WAN Interface Statistics not working correctly

Started by Component0002, June 15, 2026, 11:17:31 PM

Previous topic - Next topic
Hello,

I have upgraded my firewall to a Mellanox ConnectX-3 Pro from an Intel 4 port 1Gbps NIC. I reinstalled Opnsense enabled the kernel module with mlx4en_load=YES, edited the interface names in my config and reimported it.

Everyone works correctly apart from the Interface Statistics on the Dashboard. This will regularly go down even though I'm not restarting the firewall.

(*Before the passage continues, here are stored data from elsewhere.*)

-- ==== Sys2Proof/Tests/Slice0.lean ====
section
/-! SUPPORT. The model's own tests: ill-formed commands that the checks refuse, single steps worked out by hand from the spec, and
for each statement with hypotheses a state and operands that meet them. -/
namespace Sys2Proof.Tests
open Sys2Proof Sys2Proof.Machine

set_option Elab.async false

/-- A state before power-up with a function applied. -/
def st (f : State → State) : State := f State.reset

/-- The platform die running, with a function applied. -/
def up (f : State → State) : State := f { State.reset with plat := { PlatState.empty with auxOk := true, vin48Good := true, running := true, resetHeld := false } }

/-- The header of a small image: version 1 of the format, member 4A47h, every variant, spine personality, contract 1, seven sections. -/
def demoHeader : Nat :=
  beNat (natBe 4 0x4C424E41 ++ natBe 2 1 ++ natBe 2 0x4A47 ++ natBe 1 0xFF ++ natBe 3 0 ++ natBe 4 1 ++ natBe 2 1 ++ natBe 2 7
    ++ natBe 8 40960 ++ natBe 4 1 ++ natBe 224 0)

/-- A directory entry of the small image, whole-image scope. -/
def demoEntry (i type records len : Nat) : Nat :=
  beNat (natBe 2 type ++ natBe 2 0 ++ natBe 4 records ++ natBe 8 (12288 + 4096 * i) ++ natBe 8 len ++ natBe 12 i ++ natBe 92 0)

/-- The section of an entry with digest 0 and tag 0, whose digest and tag hold. -/
def demoSection (entry : Nat) (l : List Byte) : ImgSection := ⟨0, some entry, l⟩

/-- One partition of every ripple with 768 GB. -/
def demoPartition : List Byte := natBe 2 0 ++ natBe 2 0 ++ natBe 4 768 ++ natBe 8 0 ++ natBe 32 (2 ^ 256 - 1)

/-- No torus, and port 0 on lane 0. -/
def demoPorts : List Byte := natBe 32 0 ++ natBe 2 0 ++ natBe 2 0 ++ natBe 4 0x01000000

/-- One manager key, one signature needed. -/
def demoPolicy : List Byte := natBe 8 0x0101000000000000 ++ natBe 48 0

/-- Contract version 1, every seed 0. -/
def demoContract : List Byte := natBe 2 1 ++ natBe 134 0

/-- The smallest image that passes every check of R58: no groups, one partition, one port, one manager. -/
def demoImage : Image where
  header := demoHeader
  sigs := [⟨1, true, 0, true, true⟩, ⟨2, true, 0, true, true⟩]
  dir := [demoEntry 0 1 0 0, demoEntry 1 2 1 48, demoEntry 2 3 2 40, demoEntry 3 4 1 56, demoEntry 4 5 1 136, demoEntry 5 0x12 1 256, demoEntry 6 0x20 0 0]
  boot := [(0, demoSection (demoEntry 0 1 0 0) []), (1, demoSection (demoEntry 1 2 1 48) demoPartition), (2, demoSection (demoEntry 2 3 2 40) demoPorts),
    (3, demoSection (demoEntry 3 4 1 56) demoPolicy), (4, demoSection (demoEntry 4 5 1 136) demoContract)]

/-- A module with that image in force and dune 0 in UP, with a function applied. -/
def on (f : State → State) : State :=
  f (wn (up (fun s => { s with img := { s.img with header := demoHeader, dir := demoImage.dir, cfg := imageCfg demoImage, accepted := true } }))
    Reg.PLT_DUNE_STATE 4)

/-- A message header of class 0 from endpoint 5. -/
def demoCfh : Cfh := ⟨1, 0, 0, false, false, false, 0, true, true, 0, 0, 0, 5, 0, 0, 0, 0, 0, 0, 0, 0, 0, 0, 0, 0⟩

/-- A module whose management port 0 is up at 10.0.0.1 with the gateway 10.0.0.254, with a function applied. -/
def onPort (f : State → State) : State :=
  f (on (fun s => setMp (wn (wn (wn s (Reg.HIF_MP_CFG 0) 0xE0000000) (Reg.HIF_MP_V4 0) 0x0A000001) (Reg.HIF_MP_GW4 0) 0x0A0000FE) 0 { mpOf s 0 with linkUp := true }))

/-- A module whose port `p` (first lane 0, `width` lanes, the given mode and role) has its link UP, with a function applied. -/
def onLink (mode role : Nat) (f : State → State) : State :=
  f (on (fun s => setLink { s with img := { s.img with cfg := { s.img.cfg with ports := [⟨0, 0, 1, mode, role, 0⟩] } } } 0 { SecLink.empty with st := linkUp }))

/-- A packet of class 1 for port 0. -/
def demoPkt : SwPkt := ⟨none, some demoCfh, [], 1, 1, 0, 0, 0, 0, 0, 0, none, 0, LinkHdr.none_, none, none, none⟩

/-- An Ethernet frame of the smallest length. -/
def demoEth : EthFrame := ⟨5, 6, [], 0x0800, natBe 46 0⟩

/-- A key of type 1 (an address of 24 bits). -/
def demoKey : Nat := 2 ^ 76 + 5

/-- A module that serves one scope of every ripple with stack 0 ready and completion queue 0 of dune 0 enabled, with a function applied. -/
def onJob (f : State → State) : State :=
  f (on (fun s => setCnq (wf (setStackReady { s with img := { s.img with cfg := { s.img.cfg with scopes := [⟨0, 0, 768, 2 ^ 256 - 1, 1, 1⟩] } } } 0 true)
    (Reg.HIF_CNQ_CFG 0 0) F.HIF_CNQ_CFG_ENABLE 1) 0 0 { cnqOf s 0 0 with log2 := 10 }))

/-- A descriptor with the given first 32 bytes, no waits and no signal. -/
def demoDesc (head : List Byte) : Nat :=
  beNat (head ++ natBe 4 0xFFF00000 ++ natBe 4 0xFFF00000 ++ natBe 4 0xFFF00000 ++ natBe 4 0xFFF00000 ++ natBe 2 0xFFF0 ++ natBe 14 0)

/-- A module whose command queue 5 of dune 0 is ENABLED and holds one command, with a function applied. -/
def onQueue (desc : Nat) (st : CmdState) (f : State → State) : State :=
  f (onJob (fun s => setCqState (setCq s 0 5 ⟨[⟨0, desc, st, 0, 0, 0, 0, false, false⟩], 1, 6, 0⟩) 0 5 1))

/-- A NOP and an ABORT of tag 7 of queue 5. -/
def demoNop : Nat := demoDesc (natBe 32 0)
def demoAbort : Nat := demoDesc (natBe 1 1 ++ natBe 15 0 ++ natBe 6 0x50007 ++ natBe 10 0)

/-- A NOP that waits for counter 9 to reach 4. -/
def demoWaiting : Nat :=
  beNat (natBe 32 0 ++ natBe 4 0x00900004 ++ natBe 4 0xFFF00000 ++ natBe 4 0xFFF00000 ++ natBe 4 0xFFF00000 ++ natBe 2 0xFFF0 ++ natBe 14 0)
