-- ==== Sys2Proof/WellFormed.lean ====
section
/-! DEFINITION. Which instruction terms stand for bytes. The types of the immediates already bound them (R85), so the one check
is that INVALID carries the byte of an EMPTY entry (R87): a byte with an entry is that instruction, never INVALID. -/

namespace Sys2Proof

/-- The check on a form. -/
def Form.wellFormed : Form → Bool
  | .invalid op => emptyEntries.contains op
  | .ldRR _ _ | .ldRN _ _ | .ldRHL _ | .ldHLR _ | .ldHLN _ | .ldABC | .ldADE | .ldBCA | .ldDEA
  | .ldANN _ | .ldNNA _ | .ldhAC | .ldhCA | .ldhAN _ | .ldhNA _ | .ldAHLI | .ldAHLD | .ldHLIA | .ldHLDA
  | .ldRRNN _ _ | .push _ | .pop _ | .ldSPHL | .ldHLSPE _ | .aluR _ _ | .aluHL _ | .aluN _ _ => true

/-- The instruction is one that bytes decode to. -/
def Instr.wellFormed (i : Instr) : Bool := i.form.wellFormed

end Sys2Proof
end

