-- ==== Sys2Proof/Config.lean ====
section
/-! DEFINITION. What is fixed for the machine and is not state: the parameters of R10 and the one value the
spec leaves to the launch (R56). The opcode table (R84) is configuration too: it is `opcodeTable`
in Machine/OpcodeTable.lean; its `MCYCLES` (R98) is the other open parameter, an argument of `stepWith`. The spec leaves no instruction's result undefined, so there is
no opaque free value here. -/

namespace Sys2Proof.Config

/-- The number of bytes of the Memory Bus; every 16-bit value is a valid address (R10, R50). -/
def memorySize : Nat := 65536

/-- What a byte of memory that nothing has written reads as.
DESIGN CHOICE (log entry 1), unsafe: the spec makes the initial contents the parameter `MEM0` (R56, D13). A statement over
every state is a statement over every `MEM0`; no statement rests on this value but those that name it. -/
def unlistedByte : Byte := 0x00#8

/-- The entry point: PC after construction (R35, R261). -/
def entryPoint : Word := 0x0100#16

end Sys2Proof.Config
end

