-- ==== Sys2Proof/Machine/State.lean ====
section
/-! DEFINITION. The state of the block (R20), its one fault (R231), and the state after construction (R35, R36). -/

namespace Sys2Proof.Machine

/-- The complete state `(regs, mcycles, mem)` of R20: the Register File (R21, R29, R30), the machine-cycle counter (R33)
and the Memory Bus array (R50). The pairs AF, BC, DE and HL are no fields: they are views of the bytes (R24). -/
structure State where
  /-- accumulator (R21) -/
  a : Byte
  /-- flags: Z, N, H, C in bits 7 to 4, bits 3 to 0 always zero (R25, R26) -/
  f : Byte
  b : Byte
  c : Byte
  d : Byte
  e : Byte
  h : Byte
  l : Byte
  /-- stack pointer (R29) -/
  sp : Word
  /-- program counter (R30) -/
  pc : Word
  /-- machine-cycle counter (R33) -/
  mcycles : Counter
  /-- the Memory Bus array (R50) -/
  mem : Memory
deriving DecidableEq, Repr

/-- The ways a step stops. The core defines exactly one error (R230). -/
inductive Fault where
  /-- Invalid Opcode (R231): raised by dispatch, and by it alone, for a byte whose table entry is empty (R87). It carries the byte and
  the address it was fetched from, and `after`, the state R232 gives: a host that goes on continues from there (R236, R237).
  Safe (log entry 4): the model stops where a host may go on. -/
  | invalidOpcode (byte : Byte) (addr : Word) (after : State)
deriving DecidableEq, Repr

/-- The ways the model declines an instruction. -/
inductive Refusal where
  /-- Raised only by an arm of `exec` for an instruction that has no meaning yet; every arm has one, so nothing raises it. Safe. -/
  | notModelled (mnemonic : String)
deriving DecidableEq, Repr

/-- The state after construction: the Register File of R35, the counter 0 (R36), and no byte of memory listed
(log entry 1; R56). -/
def State.reset : State where
  a := 0x01
  f := 0xB0
  b := 0x00
  c := 0x13
  d := 0x00
  e := 0xD8
  h := 0x01
  l := 0x4D
  sp := 0xFFFE
  pc := Config.entryPoint
  mcycles := 0
  mem := []

end Sys2Proof.Machine
end

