-- ==== Sys2Proof/Tests/Slice0.lean ====
section
/-! SUPPORT. Tests, each expected value from the spec: the map of R86, the tables of R87, R95, R96 and R98, and the vectors of
spec/95_test_vectors.md by their ids. Then a witness for each statement that has hypotheses. -/

namespace Sys2Proof.Tests

open Sys2Proof Sys2Proof.Machine

/-- What one step leaves, with these bytes at PC. -/
def after {α : Type} (s : State) (bytes : List Byte) (get : State → α) : Option α :=
  match step (s.storeBytes s.pc bytes) with
  | .next t => some (get t)
  | .fault _ => none
  | .refused _ => none

/-- What one step's Invalid Opcode carries, with these bytes at PC. -/
def faulted {α : Type} (s : State) (bytes : List Byte) (get : State → α) : Option (Byte × Word × α) :=
  match step (s.storeBytes s.pc bytes) with
  | .next _ => none
  | .fault (.invalidOpcode op addr t) => some (op, addr, get t)
  | .refused _ => none

/-! The check of WellFormed: INVALID carries the byte of an empty entry (R87), so 0x40, which has an entry, is refused. -/

theorem test_wellFormed_refuses_invalid_with_an_entry : (Instr.invalid 0x40).wellFormed = false := by decide
theorem test_wellFormed_accepts_invalid_of_an_empty_entry : (Instr.invalid 0xFD).wellFormed = true := by decide
theorem test_wellFormed_accepts_an_immediate : (Instr.ld_sp_nn 0xFFFF).wellFormed = true := by decide

/-! Decoding, a word of each family written out from the formats and field codes of R83 and R85. -/

theorem test_decode_ld_r_r : decode [0b01111000] = .ok (.ld_a_b, []) := rfl
theorem test_decode_ld_r_n : decode [0b00101110, 0x99] = .ok (.ld_l_n 0x99, []) := rfl
theorem test_decode_ld_r_hl : decode [0b01100110] = .ok (.ld_h_mhl, []) := rfl
theorem test_decode_ld_hl_r : decode [0b01110101] = .ok (.ld_mhl_l, []) := rfl
theorem test_decode_ld_hl_n : decode [0b00110110, 0x5A, 0xFD] = .ok (.ld_mhl_n 0x5A, [0xFD]) := rfl
theorem test_decode_ld_a_nn : decode [0xFA, 0x34, 0x12] = .ok (.ld_a_mnn 0x1234, []) := rfl
theorem test_decode_ldh : decode [0xF2] = .ok (.ldh_a_mc, []) := rfl
theorem test_decode_ld_hl_step : decode [0x32] = .ok (.ld_mhld_a, []) := rfl
theorem test_decode_ld_rr_nn : decode [0b00110001, 0xFE, 0xFF] = .ok (.ld_sp_nn 0xFFFE, []) := rfl
theorem test_decode_push : decode [0b11110101] = .ok (.push_af, []) := rfl
theorem test_decode_pop : decode [0b11010001] = .ok (.pop_de, []) := rfl
theorem test_decode_ld_hl_spe : decode [0xF8, 0xFE] = .ok (.ld_hl_spe 0xFE, []) := rfl
theorem test_decode_alu_r : decode [0b10011010] = .ok (.sbc_a_d, []) := rfl
theorem test_decode_alu_hl : decode [0b10111110] = .ok (.cp_a_mhl, []) := rfl
theorem test_decode_alu_n : decode [0b11001110, 0x03] = .ok (.adc_a_n 0x03, []) := rfl
theorem test_decode_empty : decode [0xCB, 0x37] = .ok (.invalid 0xCB, [0x37]) := rfl
theorem test_decode_no_byte : decode [] = .error .noByte := rfl
theorem test_decode_truncated_imm8 : decode [0x06] = .error (.truncated 0x06) := rfl
theorem test_decode_truncated_imm16 : decode [0x01, 0x34] = .error (.truncated 0x01) := rfl
theorem test_decodeTableWord_first_byte_is_low : decodeTableWord 24 0x1234FA = some (.ld_a_mnn 0x1234) := by decide
theorem test_decodeTableWord_zero_above_nbits : decodeTableWord 8 0x1234FA = some (.ld_a_mnn 0x0000) := by decide
theorem test_withFetchWord_runs_it : (fetchInstr (State.reset.withFetchWord 8 0x41)).1 = .ld_b_c := by decide

/-! The opcode table: 144 entries, 112 empty (R86, R87), and the spelling, length and cycles of R95, R96, R98. -/

set_option maxRecDepth 4000 in
theorem test_table_has_144_entries : (List.range 256).countP (fun k => (opcodeTable defaultCycles (BitVec.ofNat 8 k)).isSome) = 144 := by decide
theorem test_empty_entries_are_112 : emptyEntries.length = 112 := rfl
theorem test_entry_0x86 : opcodeTable defaultCycles 0x86 = some ⟨"ADD A,(HL)", 1, 2⟩ := by decide
theorem test_entry_0xEA : opcodeTable defaultCycles 0xEA = some ⟨"LD (nn),A", 3, 4⟩ := by decide
theorem test_entry_0x36 : opcodeTable defaultCycles 0x36 = some ⟨"LD (HL),n", 2, 3⟩ := by decide
theorem test_entry_0xE2 : opcodeTable defaultCycles 0xE2 = some ⟨"LDH (C),A", 1, 2⟩ := by decide

/-! Another launch: the table given is the one that counts (D10), and a fault adds nothing (D11). -/

theorem test_other_MCYCLES : (match stepWith (fun op => op.toNat + 7) (State.reset.write8 0x0100 0x41) with
    | .next t => some t.mcycles | .fault _ => none | .refused _ => none) = some 0x48 := by decide
theorem test_fault_is_recorded : (hostRun (fun _ => 7) [.write 0x0100 0xFD, .step, .write 0x0101 0x41, .step]
    ⟨construct [], []⟩).faults = [(0xFD, 0x0100)] := by decide
theorem test_resumed_run : (hostRun (fun _ => 7) [.write 0x0100 0xFD, .step, .write 0x0101 0x41, .step]
    ⟨construct [], []⟩).state.mcycles = 7 := by decide
theorem test_get_state_pair : ((getState State.reset).pair .hl, (getState State.reset).pair .af) = (0x014D, 0x01B0) := by decide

For example, currently it is at 1.73GB bytes out but if I check back in a few minutes it will be at 1.2GB bytes out. I have also had it regularly go to 18.45E which I believe is 18.45 Exabytes. This happens within minutes of the firewall having started so it is obviously not true as I only have a 900Mbps line...

Furthermore, when this happens it breaks the live traffic graph and the units are all wrong. I have confirmed that this bug happens with 26.1.9 and also with 26.1.10 now.

This was never an issue with the Intel card so I'm wondering if it is an issue with the driver? The VLAN Interface Statistics display without any issues.

How do I resolve this issue? I have checked the logs but I can't see any errors here.

After the interface change the reporting database might have become corrupted. Just a guess.
Perhaps resetting would help? Reporting > Settings > Reporting Database Options.
There are options to reset / repair but beware, I imagine there could be data loss. I am not certain if the actions taken are destructive.
In the past when I changed interface hardware I had to do this. It didn't matter to me if resetting would reset to zero data but it fixed my reporting problem similar to yours.

Quote from: cookiemonster on June 16, 2026, 12:00:46 AMAfter the interface change the reporting database might have become corrupted. Just a guess.
He wrote :
Quote from: Component0002 on June 15, 2026, 11:17:31 PMI reinstalled Opnsense
So that can't be it ;)

A while back I have read this :
- https://forum.opnsense.org/index.php?topic=51907.msg267084#msg267084
- https://forum.opnsense.org/index.php?topic=51907.msg267104#msg267104
Which I find hard to believe, but if it's true then that might be the cause of this issue ?!
Weird guy who likes everything Linux and *BSD on PC/Laptop/Tablet/Mobile and funny little ARM based boards :)

I have ran the reset of RRD Data but the issue persists unfortunately.

Surely I can't be the only person with a Melanox Connectx 3 Pro card. I wonder if other people have the same issue?

Although I have just gotten this card perhaps I need to dump it and look into swapping to an Intel card instead.

I've attached a screenshot of the issue too.

Run 'netstat -ib'.

Maybe this way we can at least rule out OPNsense and isolate the issue to FreeBSD.
N5105 | 8/250GB | 4xi226-V | Community

Quote from: nero355 on June 16, 2026, 01:33:48 PM
Quote from: cookiemonster on June 16, 2026, 12:00:46 AMAfter the interface change the reporting database might have become corrupted. Just a guess.
He wrote :
Quote from: Component0002 on June 15, 2026, 11:17:31 PMI reinstalled Opnsense
So that can't be it ;)

I beg to differ. The config backup contains the RRD data unless it's actively unselected. Therefore if it was saved (as per default) then the import would have contained this data.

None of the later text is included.